[Dataset entries]
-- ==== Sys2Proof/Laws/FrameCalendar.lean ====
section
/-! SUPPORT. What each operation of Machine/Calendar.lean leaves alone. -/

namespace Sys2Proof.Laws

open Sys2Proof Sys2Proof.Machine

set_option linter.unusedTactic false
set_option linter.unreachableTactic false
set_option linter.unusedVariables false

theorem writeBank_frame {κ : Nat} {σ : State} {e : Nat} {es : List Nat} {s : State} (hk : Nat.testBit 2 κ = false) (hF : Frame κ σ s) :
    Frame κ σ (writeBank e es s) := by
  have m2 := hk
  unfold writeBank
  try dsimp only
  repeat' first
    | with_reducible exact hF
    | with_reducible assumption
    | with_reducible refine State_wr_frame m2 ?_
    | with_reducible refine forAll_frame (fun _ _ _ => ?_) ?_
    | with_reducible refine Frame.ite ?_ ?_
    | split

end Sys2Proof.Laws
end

EXERCISE OBJECTIVE. An exact copy of the data, with every line intact, is the required answer.

ANSWER BOX.
-- ==== Sys2Proof/Laws/FrameCalendar.lean ====
section
/-! SUPPORT. What each operation of Machine/Calendar.lean leaves alone. -/

namespace Sys2Proof.Laws

open Sys2Proof Sys2Proof.Machine

set_option linter.unusedTactic false
set_option linter.unreachableTactic false
set_option linter.unusedVariables false

theorem writeBank_frame {κ : Nat} {σ : State} {e : Nat} {es : List Nat} {s : State} (hk : Nat.testBit 2 κ = false) (hF : Frame κ σ s) :
    Frame κ σ (writeBank e es s) := by
  have m2 := hk
  unfold writeBank
  try dsimp only
  repeat' first
    | with_reducible exact hF
    | with_reducible assumption
    | with_reducible refine State_wr_frame m2 ?_
    | with_reducible refine forAll_frame (fun _ _ _ => ?_) ?_
    | with_reducible refine Frame.ite ?_ ?_
    | split

end Sys2Proof.Laws
end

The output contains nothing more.